Chinese architect Li Xiaodong has created a maze of a space with a similar building technique to that he used to create the wooden Liyuan Library in a village outside Beijing. He has said that ‘…if China doesn’t go green it is the end of the world,’ and his library is covered in firewood and 99% recyclable. His piece in the Royal Academy has white underfloor lighting, and formal walkways lined with firewood branches. Together they give a sense of walking though a freshly snow-covered forest. Except for the lack of cold. And the dead straight paths.

The other participants in the show are Francis Kere, Kengo Kuma, Alvaro Siza and Eduardo Souto de Moura. Of these Kere’s white igloo of unglamorous polycarbonate catches the eye. It is structurally sound but aesthetically unfinished – visitors are invited to help complete the piece by covering it with coloured straws. The Academy has 550,000 of these, so by the end of the show the igloo will have been transformed and will appear completely different. Outside Alvaro Siza shows the birth of the column – or its death if you walk past it when you arrive and only study it as you leave. A 16 minute film by Candida Richardson finishes the show, allowing the architects to say something of their practice and and show glimpses of their work in situ around the world.

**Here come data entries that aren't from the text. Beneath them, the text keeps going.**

-- ==== Sys2Proof/Laws/State.lean ====
section
/-! SUPPORT. One lemma per field for every update of `State` and of `Slot`: what each named update leaves in each field. -/

namespace Sys2Proof.Machine

/-! The memory update. -/

@[simp] theorem State.store_cfg (s : State) (a : Nat) (bs : List Byte) : (s.store a bs).cfg = s.cfg := rfl
@[simp] theorem State.store_slots (s : State) (a : Nat) (bs : List Byte) : (s.store a bs).slots = s.slots := rfl
@[simp] theorem State.store_tablesValid (s : State) (a : Nat) (bs : List Byte) :
    (s.store a bs).tablesValid = s.tablesValid := rfl
@[simp] theorem State.store_code (s : State) (a : Nat) (bs : List Byte) : (s.store a bs).code = s.code := rfl
@[simp] theorem State.store_errSub (s : State) (a : Nat) (bs : List Byte) : (s.store a bs).errSub = s.errSub := rfl
@[simp] theorem State.store_errOp (s : State) (a : Nat) (bs : List Byte) : (s.store a bs).errOp = s.errOp := rfl
@[simp] theorem State.store_errSlot (s : State) (a : Nat) (bs : List Byte) : (s.store a bs).errSlot = s.errSlot := rfl
@[simp] theorem State.store_faults (s : State) (a : Nat) (bs : List Byte) : (s.store a bs).faults = s.faults := rfl
@[simp] theorem State.store_halted (s : State) (a : Nat) (bs : List Byte) : (s.store a bs).halted = s.halted := rfl
@[simp] theorem State.store_mem (s : State) (a : Nat) (bs : List Byte) :
    (s.store a bs).mem = memWrite s.mem a bs := rfl
@[simp] theorem State.store_port (s : State) (a : Nat) (bs : List Byte) : (s.store a bs).port = s.port := rfl
@[simp] theorem State.store_reply (s : State) (a : Nat) (bs : List Byte) : (s.store a bs).reply = s.reply := rfl
@[simp] theorem State.store_entropy (s : State) (a : Nat) (bs : List Byte) : (s.store a bs).entropy = s.entropy := rfl
@[simp] theorem State.store_fills (s : State) (a : Nat) (bs : List Byte) : (s.store a bs).fills = s.fills := rfl
@[simp] theorem State.store_freeBytes (s : State) (a : Nat) (bs : List Byte) :
    (s.store a bs).freeBytes = s.freeBytes := rfl

/-! Leaving n bytes unspecified. -/

@[simp] theorem State.scramble_cfg (s : State) (a n : Nat) : (s.scramble a n).cfg = s.cfg := rfl
@[simp] theorem State.scramble_slots (s : State) (a n : Nat) : (s.scramble a n).slots = s.slots := rfl
@[simp] theorem State.scramble_tablesValid (s : State) (a n : Nat) :
    (s.scramble a n).tablesValid = s.tablesValid := rfl
@[simp] theorem State.scramble_code (s : State) (a n : Nat) : (s.scramble a n).code = s.code := rfl
@[simp] theorem State.scramble_errSub (s : State) (a n : Nat) : (s.scramble a n).errSub = s.errSub := rfl
@[simp] theorem State.scramble_errOp (s : State) (a n : Nat) : (s.scramble a n).errOp = s.errOp := rfl
@[simp] theorem State.scramble_errSlot (s : State) (a n : Nat) : (s.scramble a n).errSlot = s.errSlot := rfl
@[simp] theorem State.scramble_faults (s : State) (a n : Nat) : (s.scramble a n).faults = s.faults := rfl
@[simp] theorem State.scramble_halted (s : State) (a n : Nat) : (s.scramble a n).halted = s.halted := rfl
@[simp] theorem State.scramble_mem (s : State) (a n : Nat) :
    (s.scramble a n).mem = memWrite s.mem a ((List.range n).map fun j => Config.freeByte (s.freeBytes + j)) := rfl
@[simp] theorem State.scramble_port (s : State) (a n : Nat) : (s.scramble a n).port = s.port := rfl
@[simp] theorem State.scramble_reply (s : State) (a n : Nat) : (s.scramble a n).reply = s.reply := rfl
@[simp] theorem State.scramble_entropy (s : State) (a n : Nat) : (s.scramble a n).entropy = s.entropy := rfl
@[simp] theorem State.scramble_fills (s : State) (a n : Nat) : (s.scramble a n).fills = s.fills := rfl
@[simp] theorem State.scramble_freeBytes (s : State) (a n : Nat) : (s.scramble a n).freeBytes = s.freeBytes + n := rfl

The works created for this exhibition show some of the different ideas in contemporary architecture. It is moving away from a modernist problem-solving remit towards an engagement with the human spirit, local materials and more specificity. Buildings are an often unacknowledged background to our lives and the curator hopes that viewers will take something of the exhibition home with them (she wasn’t clear on this point, but I don’t think she meant literally). Rather, when a ray of light falls across your desk she hopes you will look up and consider the space anew.